:: DATA LISTING
-- ==== Sys2Proof/Tests/Slice0.lean ====
section
/-! SUPPORT. The model's own tests, each a named theorem: ill-formed terms that the checks refuse, words written out field by field
from the encodings of 30_encoding.md and 49_zilsd_zclsd_optional.md, one step of each instruction with the values that the spec's own
examples and vectors give, and for every statement with hypotheses a state and operands that meet them. -/

namespace Sys2Proof.Tests

open Sys2Proof Sys2Proof.Machine

/-! ### WellFormed: each check refuses its ill-formed term, and the boundary values pass -/

theorem test_branch_offset_odd : (Instr.beq 1 2 5#13).wf = false ∧ (Instr.bne 1 2 7#13).wf = false ∧
    (Instr.blt 1 2 1#13).wf = false ∧ (Instr.bge 1 2 3#13).wf = false ∧ (Instr.bltu 1 2 0x1fff#13).wf = false ∧
    (Instr.bgeu 1 2 9#13).wf = false ∧ (Instr.beq 1 2 0x1ffe#13).wf = true := by decide
theorem test_jal_offset_odd : (Instr.jal 1 1#21).wf = false ∧ (Instr.jal 1 0x1ffffe#21).wf = true := by decide
theorem test_ld_pair_odd : (Instr.ld 11 0 2).wf = false ∧ (Instr.ld 30 0 2).wf = true ∧ (Instr.ld 0 0 2).wf = true := by decide
theorem test_sd_pair_odd : (Instr.sd 31 0 2).wf = false ∧ (Instr.sd 0 0 2).wf = true := by decide
theorem test_cLdsp_ill_formed : (Instr.cLdsp 11 8).wf = false ∧ (Instr.cLdsp 0 8).wf = false ∧ (Instr.cLdsp 10 4).wf = false ∧
    (Instr.cLdsp 10 504).wf = true := by decide
theorem test_cSdsp_ill_formed : (Instr.cSdsp 1 8).wf = false ∧ (Instr.cSdsp 10 12).wf = false ∧ (Instr.cSdsp 0 504).wf = true := by
  decide
theorem test_cLd_ill_formed : (Instr.cLd 1 8 0).wf = false ∧ (Instr.cLd 2 2 0).wf = false ∧ (Instr.cLd 6 248 7).wf = true := by decide
theorem test_cSd_ill_formed : (Instr.cSd 3 8 0).wf = false ∧ (Instr.cSd 2 1 0).wf = false ∧ (Instr.cSd 0 248 7).wf = true := by decide

/-! ### Decoding: every constructor from its word, field by field as its encoding row has them (R73, R82 to R91) -/

theorem test_decode_sll : decodeWord .base (0b0000000#7 ++ 0b01100#5 ++ 0b01011#5 ++ 0b001#3 ++ 0b01010#5 ++ 0b0110011#7) = .ok (.sll 10 11 12) := by decide
theorem test_decode_srl : decodeWord .base (0b0000000#7 ++ 0b01100#5 ++ 0b01011#5 ++ 0b101#3 ++ 0b01010#5 ++ 0b0110011#7) = .ok (.srl 10 11 12) := by decide
theorem test_decode_sra : decodeWord .base (0b0100000#7 ++ 0b01100#5 ++ 0b01011#5 ++ 0b101#3 ++ 0b01010#5 ++ 0b0110011#7) = .ok (.sra 10 11 12) := by decide
theorem test_decode_add : decodeWord .base (0b0000000#7 ++ 0b01100#5 ++ 0b01011#5 ++ 0b000#3 ++ 0b01010#5 ++ 0b0110011#7) = .ok (.add 10 11 12) := by decide
theorem test_decode_sub : decodeWord .base (0b0100000#7 ++ 0b01100#5 ++ 0b01011#5 ++ 0b000#3 ++ 0b01010#5 ++ 0b0110011#7) = .ok (.sub 10 11 12) := by decide
theorem test_decode_xor : decodeWord .base (0b0000000#7 ++ 0b01100#5 ++ 0b01011#5 ++ 0b100#3 ++ 0b01010#5 ++ 0b0110011#7) = .ok (.xor 10 11 12) := by decide
theorem test_decode_or : decodeWord .base (0b0000000#7 ++ 0b01100#5 ++ 0b01011#5 ++ 0b110#3 ++ 0b01010#5 ++ 0b0110011#7) = .ok (.or 10 11 12) := by decide
theorem test_decode_and : decodeWord .base (0b0000000#7 ++ 0b01100#5 ++ 0b01011#5 ++ 0b111#3 ++ 0b01010#5 ++ 0b0110011#7) = .ok (.and 10 11 12) := by decide
theorem test_decode_slt : decodeWord .base (0b0000000#7 ++ 0b01100#5 ++ 0b01011#5 ++ 0b010#3 ++ 0b01010#5 ++ 0b0110011#7) = .ok (.slt 10 11 12) := by decide
theorem test_decode_sltu : decodeWord .base (0b0000000#7 ++ 0b01100#5 ++ 0b01011#5 ++ 0b011#3 ++ 0b01010#5 ++ 0b0110011#7) = .ok (.sltu 10 11 12) := by decide
theorem test_decode_slli : decodeWord .base (0b0000000#7 ++ 0b10110#5 ++ 0b01011#5 ++ 0b001#3 ++ 0b01010#5 ++ 0b0010011#7) = .ok (.slli 10 11 0b10110#5) := by decide
theorem test_decode_srli : decodeWord .base (0b0000000#7 ++ 0b10110#5 ++ 0b01011#5 ++ 0b101#3 ++ 0b01010#5 ++ 0b0010011#7) = .ok (.srli 10 11 0b10110#5) := by decide
theorem test_decode_srai : decodeWord .base (0b0100000#7 ++ 0b10110#5 ++ 0b01011#5 ++ 0b101#3 ++ 0b01010#5 ++ 0b0010011#7) = .ok (.srai 10 11 0b10110#5) := by decide
theorem test_decode_addi : decodeWord .base (0b101100011010#12 ++ 0b01011#5 ++ 0b000#3 ++ 0b01010#5 ++ 0b0010011#7) = .ok (.addi 10 11 0b101100011010#12) := by decide
theorem test_decode_xori : decodeWord .base (0b101100011010#12 ++ 0b01011#5 ++ 0b100#3 ++ 0b01010#5 ++ 0b0010011#7) = .ok (.xori 10 11 0b101100011010#12) := by decide
theorem test_decode_ori : decodeWord .base (0b101100011010#12 ++ 0b01011#5 ++ 0b110#3 ++ 0b01010#5 ++ 0b0010011#7) = .ok (.ori 10 11 0b101100011010#12) := by decide
theorem test_decode_andi : decodeWord .base (0b101100011010#12 ++ 0b01011#5 ++ 0b111#3 ++ 0b01010#5 ++ 0b0010011#7) = .ok (.andi 10 11 0b101100011010#12) := by decide
theorem test_decode_slti : decodeWord .base (0b101100011010#12 ++ 0b01011#5 ++ 0b010#3 ++ 0b01010#5 ++ 0b0010011#7) = .ok (.slti 10 11 0b101100011010#12) := by decide
theorem test_decode_sltiu : decodeWord .base (0b101100011010#12 ++ 0b01011#5 ++ 0b011#3 ++ 0b01010#5 ++ 0b0010011#7) = .ok (.sltiu 10 11 0b101100011010#12) := by decide
theorem test_decode_lw : decodeWord .base (0b101100011010#12 ++ 0b01011#5 ++ 0b010#3 ++ 0b01010#5 ++ 0b0000011#7) = .ok (.lw 10 0b101100011010#12 11) := by decide
theorem test_decode_lh : decodeWord .base (0b101100011010#12 ++ 0b01011#5 ++ 0b001#3 ++ 0b01010#5 ++ 0b0000011#7) = .ok (.lh 10 0b101100011010#12 11) := by decide
theorem test_decode_lb : decodeWord .base (0b101100011010#12 ++ 0b01011#5 ++ 0b000#3 ++ 0b01010#5 ++ 0b0000011#7) = .ok (.lb 10 0b101100011010#12 11) := by decide
theorem test_decode_lhu : decodeWord .base (0b101100011010#12 ++ 0b01011#5 ++ 0b101#3 ++ 0b01010#5 ++ 0b0000011#7) = .ok (.lhu 10 0b101100011010#12 11) := by decide
theorem test_decode_lbu : decodeWord .base (0b101100011010#12 ++ 0b01011#5 ++ 0b100#3 ++ 0b01010#5 ++ 0b0000011#7) = .ok (.lbu 10 0b101100011010#12 11) := by decide
theorem test_decode_lui : decodeWord .base (0b10110001101000101110#20 ++ 0b01010#5 ++ 0b0110111#7) = .ok (.lui 10 0b10110001101000101110#20) := by decide
theorem test_decode_auipc : decodeWord .base (0b10110001101000101110#20 ++ 0b01010#5 ++ 0b0010111#7) = .ok (.auipc 10 0b10110001101000101110#20) := by decide
theorem test_decode_beq : decodeWord .base (0b1#1 ++ 0b101100#6 ++ 0b01100#5 ++ 0b01011#5 ++ 0b000#3 ++ 0b0110#4 ++ 0b0#1 ++ 0b1100011#7) = .ok (.beq 11 12 0b1010110001100#13) := by decide
theorem test_decode_bne : decodeWord .base (0b1#1 ++ 0b101100#6 ++ 0b01100#5 ++ 0b01011#5 ++ 0b001#3 ++ 0b0110#4 ++ 0b0#1 ++ 0b1100011#7) = .ok (.bne 11 12 0b1010110001100#13) := by decide
theorem test_decode_blt : decodeWord .base (0b1#1 ++ 0b101100#6 ++ 0b01100#5 ++ 0b01011#5 ++ 0b100#3 ++ 0b0110#4 ++ 0b0#1 ++ 0b1100011#7) = .ok (.blt 11 12 0b1010110001100#13) := by decide
theorem test_decode_bge : decodeWord .base (0b1#1 ++ 0b101100#6 ++ 0b01100#5 ++ 0b01011#5 ++ 0b101#3 ++ 0b0110#4 ++ 0b0#1 ++ 0b1100011#7) = .ok (.bge 11 12 0b1010110001100#13) := by decide
theorem test_decode_bltu : decodeWord .base (0b1#1 ++ 0b101100#6 ++ 0b01100#5 ++ 0b01011#5 ++ 0b110#3 ++ 0b0110#4 ++ 0b0#1 ++ 0b1100011#7) = .ok (.bltu 11 12 0b1010110001100#13) := by decide
theorem test_decode_bgeu : decodeWord .base (0b1#1 ++ 0b101100#6 ++ 0b01100#5 ++ 0b01011#5 ++ 0b111#3 ++ 0b0110#4 ++ 0b0#1 ++ 0b1100011#7) = .ok (.bgeu 11 12 0b1010110001100#13) := by decide
theorem test_decode_jal : decodeWord .base (0b1#1 ++ 0b1100100011#10 ++ 0b0#1 ++ 0b01100101#8 ++ 0b01010#5 ++ 0b1101111#7) = .ok (.jal 10 0b101100101011001000110#21) := by decide
theorem test_decode_jalr : decodeWord .base (0b101100011010#12 ++ 0b01011#5 ++ 0b000#3 ++ 0b01010#5 ++ 0b1100111#7) = .ok (.jalr 10 11 0b101100011010#12) := by decide
theorem test_decode_sw : decodeWord .base (0b1011000#7 ++ 0b01100#5 ++ 0b01011#5 ++ 0b010#3 ++ 0b11010#5 ++ 0b0100011#7) = .ok (.sw 12 0b101100011010#12 11) := by decide
theorem test_decode_sh : decodeWord .base (0b1011000#7 ++ 0b01100#5 ++ 0b01011#5 ++ 0b001#3 ++ 0b11010#5 ++ 0b0100011#7) = .ok (.sh 12 0b101100011010#12 11) := by decide
theorem test_decode_sb : decodeWord .base (0b1011000#7 ++ 0b01100#5 ++ 0b01011#5 ++ 0b000#3 ++ 0b11010#5 ++ 0b0100011#7) = .ok (.sb 12 0b101100011010#12 11) := by decide
theorem test_decode_ebreak : decodeWord .base (0b000000000001#12 ++ 0b00000#5 ++ 0b000#3 ++ 0b00000#5 ++ 0b1110011#7) = .ok (.ebreak) := by decide
theorem test_decode_ld : decodeWord .all (0b101100011010#12 ++ 0b01011#5 ++ 0b011#3 ++ 0b01010#5 ++ 0b0000011#7) = .ok (.ld 10 0b101100011010#12 11) := by decide
theorem test_decode_sd : decodeWord .all (0b1011000#7 ++ 0b01100#5 ++ 0b01011#5 ++ 0b011#3 ++ 0b11010#5 ++ 0b0100011#7) = .ok (.sd 12 0b101100011010#12 11) := by decide
theorem test_decode_cLdsp : decodeParcel (0b011#3 ++ 0b1#1 ++ 0b01010#5 ++ 0b01#2 ++ 0b110#3 ++ 0b10#2) = .ok (.cLdsp 10 0b110101000#9) := by decide
theorem test_decode_cSdsp : decodeParcel (0b111#3 ++ 0b101#3 ++ 0b110#3 ++ 0b01010#5 ++ 0b10#2) = .ok (.cSdsp 10 0b110101000#9) := by decide
theorem test_decode_cLd : decodeParcel (0b011#3 ++ 0b101#3 ++ 0b011#3 ++ 0b10#2 ++ 0b110#3 ++ 0b00#2) = .ok (.cLd 6 0b10101000#8 3) := by decide
theorem test_decode_cSd : decodeParcel (0b111#3 ++ 0b101#3 ++ 0b011#3 ++ 0b10#2 ++ 0b110#3 ++ 0b00#2) = .ok (.cSd 6 0b10101000#8 3) := by decide

/-- Words that 95_test_vectors.md section 2.2 gives as illegal. -/
theorem test_illegal_words : decodeWord .base 0x00000073#32 = .error .reservedSystem ∧
    decodeWord .base 0x0000000f#32 = .error .unassignedOpcode ∧ decodeWord .base 0x02c58533#32 = .error .reservedFunct ∧
    decodeWord .base 0x02051513#32 = .error .reservedShift ∧ decodeWord .base 0x0085b503#32 = .error .zilsdOff := by decide

/-- The examples of R273 to R276. -/
theorem test_parcel_examples : decodeParcel 0x6542#16 = .ok (.cLdsp 10 16) ∧ decodeParcel 0x757e#16 = .ok (.cLdsp 10 504) ∧
    decodeParcel 0xe82a#16 = .ok (.cSdsp 10 16) ∧ decodeParcel 0xe002#16 = .ok (.cSdsp 0 0) ∧
    decodeParcel 0x7de8#16 = .ok (.cLd 2 248 3) ∧ decodeParcel 0xe588#16 = .ok (.cSd 2 8 3) := by decide

/-- The host's view of the decoder on a 16-bit and on a 32-bit row. -/
theorem test_decode_table_word : decodeTableWord 16 0x6588 = some (.cLd 2 8 3) ∧
    decodeTableWord 32 0x00c58533 = some (.add 10 11 12) ∧ decodeTableWord 32 0x0085b503 = some (.ld 10 8 11) ∧
    decodeTableWord 32 0 = none := by decide

/-! ### One step of each instruction, on the values of the spec's examples -/

/-- The reset state with some registers preset. -/
def preset (regs : List (Nat × Word)) : State :=
  regs.foldl (fun s p => s.writeReg (BitVec.ofNat 5 p.1) p.2) State.reset

/-- With some bytes of memory preset, from `a` on. -/
def bytesAt (s : State) (a : Nat) : List Byte → State
  | [] => s
  | b :: bs => bytesAt { s with mem := Memory.write s.mem a b } (a + 1) bs

/-- The state one step after an instruction was placed at `pc`. -/
def ran (s : State) (nbits w : Nat) : Option State :=
  match step (s.withFetchWord nbits w) with
  | .next t => some t
  | _ => none

/-- A register after that step. -/
def regAfter (s : State) (nbits w : Nat) (r : Reg) : Option Word := (ran s nbits w).map (·.readReg r)

/-- The `pc` after that step. -/
def pcAfter (s : State) (nbits w : Nat) : Option Word := (ran s nbits w).map (·.pc)

/-- The trap record after that step. -/
def trapAfter (s : State) (nbits w : Nat) : Option TrapRecord := (ran s nbits w).bind (·.trap)

/-- Some bytes of memory after that step. -/
def memAfter (s : State) (nbits w : Nat) (as : List Word) : Option (List Byte) := (ran s nbits w).map fun t => as.map t.byteAt

/-- `pc` elsewhere. -/
def at' (s : State) (p : Word) : State := { s with pc := p }

/-- SEC1's Figure 5.4: bytes `fc 65 20 66 69 6c 6c 65` at `0x42..0x49`. -/
def dump (s : State) : State := bytesAt s 0x42 [0xfc, 0x65, 0x20, 0x66, 0x69, 0x6c, 0x6c, 0x65]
::::
**THE PROBLEM**
Out of the data above, give again only the lines starting at the one holding "decodeTableWord 32 0 = none := by decide" and ending at the one holding "memory after that step. -/", unchanged.

**FINAL ANSWER**
    decodeTableWord 32 0 = none := by decide

/-! ### One step of each instruction, on the values of the spec's examples -/

/-- The reset state with some registers preset. -/
def preset (regs : List (Nat × Word)) : State :=
  regs.foldl (fun s p => s.writeReg (BitVec.ofNat 5 p.1) p.2) State.reset

/-- With some bytes of memory preset, from `a` on. -/
def bytesAt (s : State) (a : Nat) : List Byte → State
  | [] => s
  | b :: bs => bytesAt { s with mem := Memory.write s.mem a b } (a + 1) bs

/-- The state one step after an instruction was placed at `pc`. -/
def ran (s : State) (nbits w : Nat) : Option State :=
  match step (s.withFetchWord nbits w) with
  | .next t => some t
  | _ => none

/-- A register after that step. -/
def regAfter (s : State) (nbits w : Nat) (r : Reg) : Option Word := (ran s nbits w).map (·.readReg r)

/-- The `pc` after that step. -/
def pcAfter (s : State) (nbits w : Nat) : Option Word := (ran s nbits w).map (·.pc)

/-- The trap record after that step. -/
def trapAfter (s : State) (nbits w : Nat) : Option TrapRecord := (ran s nbits w).bind (·.trap)

/-- Some bytes of memory after that step. -/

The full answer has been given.